Nick - you can also create range indexes explicitly in MarkLogic, and these will really help with the performance of joins, just as they do in eXist.

-Mike

On 03/16/2012 08:26 AM, Nick Tuckett wrote:
I'm evaluating MarkLogic as a possible way to store and access around 25Mb (and growing) of fairly complex XML data. For one particular type of common query for my application, I'm seeing drastically different performance between MarkLogic and eXist.
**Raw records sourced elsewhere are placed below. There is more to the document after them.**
/-- The bytes taken by an attempt that has been rejected, by its failure. -/
theorem rxTaken_of_rejected {s : State} (ht : DecTrace s) (hs : s.dec.decState = .rejected) :
    (s.dec.decErrR = some .badStartByte ∧ s.hist.rxTaken.length = 1) ∨
      (s.dec.decErrR = some .lengthOutOfRange ∧ s.hist.rxTaken.length = 3) ∨
      (s.dec.decErrR = some .checksumMismatch ∧ ∃ len : Byte, s.hist.rxTaken[2]? = some len ∧ len.toNat ≤ 8 ∧
        s.hist.rxTaken.length = 4 + len.toNat) := by
  rw [DecTrace, hs] at ht
  obtain ⟨e, he, hd⟩ := ht
  rw [he, Option.some_inj, Option.some_inj, Option.some_inj]
  exact decode_err_consumed hd

theorem rxTaken_length_of_accepted {s : State} (hi : DecInv s.dec) (ht : DecTrace s) (hs : s.dec.decState = .accepted) :
    s.hist.rxTaken.length = 4 + s.dec.decLenR.toNat := by
  obtain ⟨hl, -⟩ := hi.body (.inr (.inr hs))
  rw [DecTrace, hs] at ht
  rw [ht]
  exact length_encode_ofPayload _ _ hl

/-- An attempt takes twelve bytes at most (42_decoder.md R179). -/
theorem rxTaken_length_le {s : State} (hi : DecInv s.dec) (ht : DecTrace s) : s.hist.rxTaken.length ≤ 12 := by
  have hbytes := s.dec.decDataR.length_upTo_le s.dec.decIdx.toNat
  rw [Config.maxLen] at hbytes
  cases hs : s.dec.decState
  case accepted =>
    obtain ⟨hl, -⟩ := hi.body (.inr (.inr hs))
    rw [rxTaken_length_of_accepted hi ht hs]
    omega
  case rejected =>
    rcases rxTaken_of_rejected ht hs with ⟨-, hn⟩ | ⟨-, hn⟩ | ⟨-, len, -, hl, hn⟩ <;> omega
  case decIdle | awaitStart | readId | readLen =>
    rw [DecTrace, hs] at ht
    rw [ht]
    simp
  case readData | readChecksum =>
    rw [DecTrace, hs] at ht
    rw [ht]
    simp only [List.length_cons]
    omega

end Sys2Proof.Machine

namespace Sys2Proof.Proofs

open Machine

/-- Settles O57: R38 from the registers' part of the invariant, the rest from the bytes taken. -/
theorem invariantSaysWhereAnAttemptStands : Obligations.InvariantSaysWhereAnAttemptStands := by
  intro s h
  have hrefines := decRefines_of_decTrace h.dec h.taken
  refine ⟨rule38_of_inv h.enc h.dec, hrefines, rxTaken_length_of_accepted h.dec h.taken, fun hs => ?_,
    rxTaken_length_le h.dec h.taken, h.results.decodeAll_eq hrefines⟩
  rcases rxTaken_of_rejected h.taken hs with ⟨he, hn⟩ | ⟨he, hn⟩ | ⟨he, len, hlen, -, hn⟩ <;> rw [he]
  · exact ⟨fun _ => hn, nofun, nofun⟩
  · exact ⟨nofun, fun _ => hn, nofun⟩
  · exact ⟨nofun, nofun, fun _ => ⟨len, hlen, hn⟩⟩

/-- Settles O58: every run from reset keeps the invariant, which gives R38. -/
theorem everyRunKeepsRule38 : Obligations.EveryRunKeepsRule38 := by
  intro e k s h
  have hinv := inv_run h
  exact rule38_of_inv hinv.enc hinv.dec

end Sys2Proof.Proofs
end

section
/-! SUPPORT. The parts of the state, one for each unit (10_state.md R20): what reads and writes one part commutes with
what reads and writes another. -/

namespace Sys2Proof.Machine

/-- A part of the state, read by `get` and written by `put`. -/
structure StatePart (α : Type) where
  get     : State → α
  put     : α → State → State
  get_put : ∀ a s, get (put a s) = a
  put_get : ∀ s, put (get s) s = s
  put_put : ∀ a b s, put a (put b s) = put a s

/-- `f` reads and writes the part `p` alone. -/
def StatePart.Local {α : Type} (p : StatePart α) (f : State → State) : Prop :=
  ∃ g : α → α, ∀ s, f s = p.put (g (p.get s)) s

/-- Two parts with nothing in common. -/
structure StatePart.Disjoint {α β : Type} (p : StatePart α) (q : StatePart β) : Prop where
  get_put_left  : ∀ b s, p.get (q.put b s) = p.get s
  get_put_right : ∀ a s, q.get (p.put a s) = q.get s
  put_comm      : ∀ a b s, p.put a (q.put b s) = q.put b (p.put a s)

section

variable {α β : Type} {p : StatePart α} {q : StatePart β} {f g : State → State}

theorem StatePart.Local.comm (hd : p.Disjoint q) (hf : p.Local f) (hg : q.Local g) (s : State) : f (g s) = g (f s) := by
  obtain ⟨f', hf⟩ := hf
  obtain ⟨g', hg⟩ := hg
  rw [hg, hf, hf, hg, hd.get_put_left, hd.get_put_right, hd.put_comm]

/-- The part written depends on the part read alone. -/
theorem StatePart.Local.get_congr (hf : p.Local f) {s t : State} (h : p.get t = p.get s) :
    p.get (f t) = p.get (f s) := by
  obtain ⟨f', hf⟩ := hf
  rw [hf, hf, p.get_put, p.get_put, h]

/-- A part apart from the one written stays as it was. -/
theorem StatePart.Local.get_of_disjoint (hf : p.Local f) (hd : p.Disjoint q) (s : State) : q.get (f s) = q.get s := by
  obtain ⟨f', hf⟩ := hf
  rw [hf, hd.get_put_right]

theorem StatePart.local_id (p : StatePart α) : p.Local fun s => s := ⟨fun a => a, fun s => (p.put_get s).symm⟩

theorem StatePart.Local.comp (hf : p.Local f) (hg : p.Local g) : p.Local fun s => f (g s) := by
  obtain ⟨f', hf⟩ := hf
  obtain ⟨g', hg⟩ := hg
  exact ⟨fun a => f' (g' a), fun s => by simp only [hg, hf, p.get_put, p.put_put]⟩

theorem StatePart.Local.ite (c : α → Prop) [DecidablePred c] (hf : p.Local f) (hg : p.Local g) :
    p.Local fun s => if c (p.get s) then f s else g s := by
  obtain ⟨f', hf⟩ := hf
  obtain ⟨g', hg⟩ := hg
  refine ⟨fun a => if c a then f' a else g' a, fun s => ?_⟩
  by_cases h : c (p.get s)
  · simp only [if_pos h, hf]
  · simp only [if_neg h, hg]

/-- `f` run on a blank state that holds the part: enough to see that it acts on the part alone. -/
theorem StatePart.local_of_blank (h : ∀ s, f s = p.put (p.get (f (p.put (p.get s) State.reset))) s) : p.Local f :=
  ⟨fun a => p.get (f (p.put a State.reset)), h⟩

/-- A guard that reads the part alone, on a state and on one with the same part. -/
theorem StatePart.ite_eq_put {c c' : Prop} [Decidable c] [Decidable c'] {s t u t' u' : State} (hc : c' ↔ c)
    (ht : t = p.put (p.get t') s) (hu : u = p.put (p.get u') s) :
    (if c then t else u) = p.put (p.get (if c' then t' else u')) s := by
  rw [if_congr hc rfl rfl]
  split
  · exact ht
  · exact hu

end

/-! #### The parts of the three units -/

/-- The register of `CRCU` and its part of the record. -/
def crcuPart : StatePart (Crcu × List Byte) where
  get s := (s.crcu, s.hist.crcFed)
  put v s := { s with crcu := v.1, hist := { s.hist with crcFed := v.2 } }
  get_put _ _ := rfl
  put_get _ := rfl
  put_put _ _ _ := rfl

/-- The registers of `ENC` and its part of the record. -/
def encPart : StatePart (Enc × List Frame × List Byte) where
  get := encView
  put v s := { s with enc := v.1, hist := { s.hist with loaded := v.2.1, txFired := v.2.2 } }
  get_put _ _ := rfl
  put_get _ := rfl
  put_put _ _ _ := rfl

/-- The registers of `DEC` and its part of the record. -/
def decPart : StatePart (Dec × List Byte × List Byte × List Result) where
  get := decView
  put v s := { s with
    dec := v.1, hist := { s.hist with rxTaken := v.2.1, rxAll := v.2.2.1, results := v.2.2.2 } }
  get_put _ _ := rfl
  put_get _ := rfl
  put_put _ _ _ := rfl

/-- The part of `DEC` and the transport's `rx` stream, which a frame moves. -/
def decRxPart : StatePart ((Dec × List Byte × List Byte × List Result) × List Byte) where
  get s := (decView s, s.env.rxQueue)
  put v s := withRxQueue v.2 (decPart.put v.1 s)
  get_put _ _ := rfl
  put_get _ := rfl
  put_put _ _ _ := rfl

/-- The environment. -/
def envPart : StatePart Env where
  get s := s.env
  put v s := { s with env := v }
  get_put _ _ := rfl
  put_get _ := rfl
  put_put _ _ _ := rfl

theorem crcuPart_disjoint_encPart : crcuPart.Disjoint encPart := ⟨fun _ _ => rfl, fun _ _ => rfl, fun _ _ _ => rfl⟩

theorem crcuPart_disjoint_decRxPart : crcuPart.Disjoint decRxPart :=
  ⟨fun _ _ => rfl, fun _ _ => rfl, fun _ _ _ => rfl⟩

theorem encPart_disjoint_decRxPart : encPart.Disjoint decRxPart :=
  ⟨fun _ _ => rfl, fun _ _ => rfl, fun _ _ _ => rfl⟩

theorem decPart_disjoint_envPart : decPart.Disjoint envPart := ⟨fun _ _ => rfl, fun _ _ => rfl, fun _ _ _ => rfl⟩

theorem StatePart.Local.decRx {f : State → State} (hf : decPart.Local f) : decRxPart.Local f := by
  obtain ⟨f', hf⟩ := hf
  exact ⟨fun v => (f' v.1, v.2), hf⟩

end Sys2Proof.Machine
end

section
/-! SUPPORT. Each instruction acts on the part of its unit, a frame on the `rx` stream too, and so instructions of
different units commute (20_memory.md R71). -/

namespace Sys2Proof.Machine

theorem local_effect_crcu {i : Instr} (hu : i.unit = .crcu) : crcuPart.Local (effect i) :=
  match i, hu with
  | .crcClr, _ | .crcUpd _, _ | .crcHold, _ => StatePart.local_of_blank fun _ => rfl

theorem local_effect_enc {i : Instr} (hu : i.unit = .enc) : encPart.Local (effect i) :=
  match i, hu with
  | .encWait, _ | .encIdle, _ => encPart.local_id
  | .encLoad _ _ _, _ | .encLoadFault _, _ | .encTxStart, _ | .encTxId, _ | .encTxLen, _ | .encTxData, _ |
    .encTxCrc, _ => StatePart.local_of_blank fun _ => StatePart.ite_eq_put Iff.rfl rfl rfl

theorem local_effect_dec {i : Instr} (hu : i.unit = .dec) (hf : i.isFrame = false) : decPart.Local (effect i) :=
  match i, hu, hf with
  | .decWait, _, _ | .decHold, _, _ => decPart.local_id
  | .decStart, _, _ | .decSofOk, _, _ | .decSofBad _, _, _ | .decRdId _, _, _ | .decRdLenZero, _, _ |
    .decRdLenNz _, _, _ | .decRdLenBad _, _, _ | .decRdData _, _, _ | .decCrcOk _, _, _ | .decCrcBad _, _, _ =>
    StatePart.local_of_blank fun _ => StatePart.ite_eq_put Iff.rfl rfl rfl

theorem unit_selectDecByte (st : DecState) (crc b : Byte) : (selectDecByte st crc b).unit = .dec := by
  cases st <;> simp only [selectDecByte]
  case awaitStart | readChecksum => split <;> rfl
  case readLen =>
    split
    · rfl
    · split <;> rfl
  case decIdle | readId | readData | accepted | rejected => rfl

/-- Taking a byte is an operation that the registers of `DEC` select. -/
theorem local_takeByte (b : Byte) : decPart.Local (takeByte b) := by
  refine StatePart.local_of_blank fun s => ?_
  have hop := local_effect_dec (unit_selectDecByte s.dec.decState s.dec.decCrc b) (isFrame_selectDecByte _ _ b)
  obtain ⟨g, hg⟩ := hop
  have hblank : takeByte b (decPart.put (decPart.get s) State.reset) = decPart.put (g (decPart.get s)) State.reset :=
    (takeByte_eq_effect b _).trans (hg _)
  rw [hblank, takeByte_eq_effect, hg, decPart.get_put]

theorem takeByte_withEnv (b : Byte) (s : State) (v : Env) :
    takeByte b { s with env := v } = { takeByte b s with env := v } :=
  (local_takeByte b).comm decPart_disjoint_envPart (StatePart.local_of_blank (f := envPart.put v) fun _ => rfl) s

theorem receive_cons_reading {s : State} (h : s.dec.decState.reading = true) (b : Byte) (w : List Byte) :
    receive (b :: w) s = receive w (takeByte b s) := by
  rw [receive, deliver_cons_reading h, receive]

/-- A reception outside the reading states leaves its bytes with the transport. -/
theorem receive_not_reading {s : State} (h : s.dec.decState.reading = false) (w : List Byte) :
    receive w s = withRxQueue (w ++ s.env.rxQueue) s := by
  rw [receive, deliver_not_reading h]; rfl

theorem receive_cons (b : Byte) (w : List Byte) (s : State) : receive (b :: w) s =
    if s.dec.decState.reading then receive w (takeByte b s) else withRxQueue (b :: w ++ s.env.rxQueue) s := by
  split
  · next h => exact receive_cons_reading h b w
  · next h => exact receive_not_reading (Bool.eq_false_of_not_eq_true h) (b :: w)

theorem local_receive (w : List Byte) : decRxPart.Local (receive w) := by
  induction w with
  | nil => exact decRxPart.local_id
  | cons b w ih =>
    rw [funext (receive_cons b w)]
    exact (ih.comp (local_takeByte b).decRx).ite (fun v => v.1.1.decState.reading = true)
      (StatePart.local_of_blank (f := fun s => withRxQueue (b :: w ++ s.env.rxQueue) s) fun _ => rfl)

/-- Every instruction of `DEC`, a frame too, acts on the part of `DEC` and the transport's `rx` stream. -/
theorem local_effect_decRx {i : Instr} (hu : i.unit = .dec) : decRxPart.Local (effect i) := by
  cases hf : i.isFrame with
  | false => exact (local_effect_dec hu hf).decRx
  | true =>
    rw [funext (effect_of_isFrame hf)]
    exact local_receive _

/-- Instructions of different units commute (20_memory.md R71). -/
theorem effect_comm {i j : Instr} (s : State) (hij : i.unit ≠ j.unit) (hi : i.unit ≠ .all) (hj : j.unit ≠ .all) :
    effect i (effect j s) = effect j (effect i s) := by
  cases hu : i.unit <;> cases hv : j.unit <;> rw [hu] at hij hi <;> rw [hv] at hij hj
  case all.all | all.crcu | all.enc | all.dec => exact absurd rfl hi
  case crcu.all | enc.all | dec.all => exact absurd rfl hj
  case crcu.crcu | enc.enc | dec.dec => exact absurd rfl hij
  case crcu.enc => exact (local_effect_crcu hu).comm crcuPart_disjoint_encPart (local_effect_enc hv) s
  case crcu.dec => exact (local_effect_crcu hu).comm crcuPart_disjoint_decRxPart (local_effect_decRx hv) s
  case enc.dec => exact (local_effect_enc hu).comm encPart_disjoint_decRxPart (local_effect_decRx hv) s
  case enc.crcu => exact ((local_effect_crcu hv).comm crcuPart_disjoint_encPart (local_effect_enc hu) s).symm
  case dec.crcu => exact ((local_effect_crcu hv).comm crcuPart_disjoint_decRxPart (local_effect_decRx hu) s).symm
  case dec.enc => exact ((local_effect_enc hv).comm encPart_disjoint_decRxPart (local_effect_decRx hu) s).symm

end Sys2Proof.Machine

namespace Sys2Proof.Proofs

open Machine

/-- Settles O37: the instructions of different units act on disjoint parts of the state. -/
theorem unitOrderIsIrrelevant : Obligations.UnitOrderIsIrrelevant := by
  intro i j s hij hi hj
  simp only [exec_eq_next, andThen_next]
  rw [effect_comm s hij hi hj]

end Sys2Proof.Proofs
end

section
/-! SUPPORT. What one edge without reset does: to the environment, to the encoder's part of the state and to the bytes
taken (20_memory.md R60 to R63). -/

namespace Sys2Proof.Machine

/-! #### The ports at an edge -/

/-- Without reset and loopback the transport counts a byte as taken exactly at `rx_fire`. -/
theorem transportGives_eq_rxFire {e : Edge} (hr : e.host.rst = false) (hl : e.loopback = false) (s : State) :
    transportGives e s = rxFire (edgePorts e s) s := by
  simp [transportGives, rxFire, hr, hl]

/-- Without reset the transport counts a byte as received exactly at `tx_fire`. -/
theorem transportTakes_eq_txFire {e : Edge} (hr : e.host.rst = false) (s : State) :
    transportTakes e s = txFire (edgePorts e s) s := by
  simp [transportTakes, txFire, hr]

/-- Without loopback the byte offered on `rx` is the head of the transport's stream (20_memory.md R63). -/
theorem rxQueue_of_rxValid {e : Edge} (hl : e.loopback = false) {s : State} (h : (edgePorts e s).rxValid = true) :
    s.env.rxQueue = (edgePorts e s).rxData :: s.env.rxQueue.tail := by
  cases hq : s.env.rxQueue with
  | nil => simp [edgePorts, hl, hq] at h
  | cons b q =>
    simp only [edgePorts, hl, hq, Bool.false_eq_true, if_false] at h ⊢
    rw [if_pos h, List.tail_cons]

/-! #### What each unit does at an edge -/

theorem unit_selectEnc (st : EncState) (p : Ports) : (selectEnc st p).unit = .enc := by
  cases st <;> simp only [selectEnc]
  case encIdle =>
    split
    · split <;> rfl
    · rfl
  all_goals split <;> rfl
I would be very grateful for any feedback or advice on how to improve this performance

One common feature of this data are attributes containing identifying values that reference other elements in the collection - an example of this is for referencing localised text from a common XML file. I have been using a fairly simple query to benchmark performance that looks like this:

for $x in collection('/db/content')//(elementa|elementb|elementc|elementd|elemente|elementf)
let $e := doc('/db/language/lang_en.xml')//text[@id=$x/@localisedtextid]
order by $x/@id
return
<localisedtext quest="{$e}"/>

The benchmark content has around 2500 instances for this particular case. With everything else constant (hardware, OS, content) I see drastically different performance between MarkLogic and eXist. The former takes around 59 seconds to return the data for all instances, the latter takes 8 seconds.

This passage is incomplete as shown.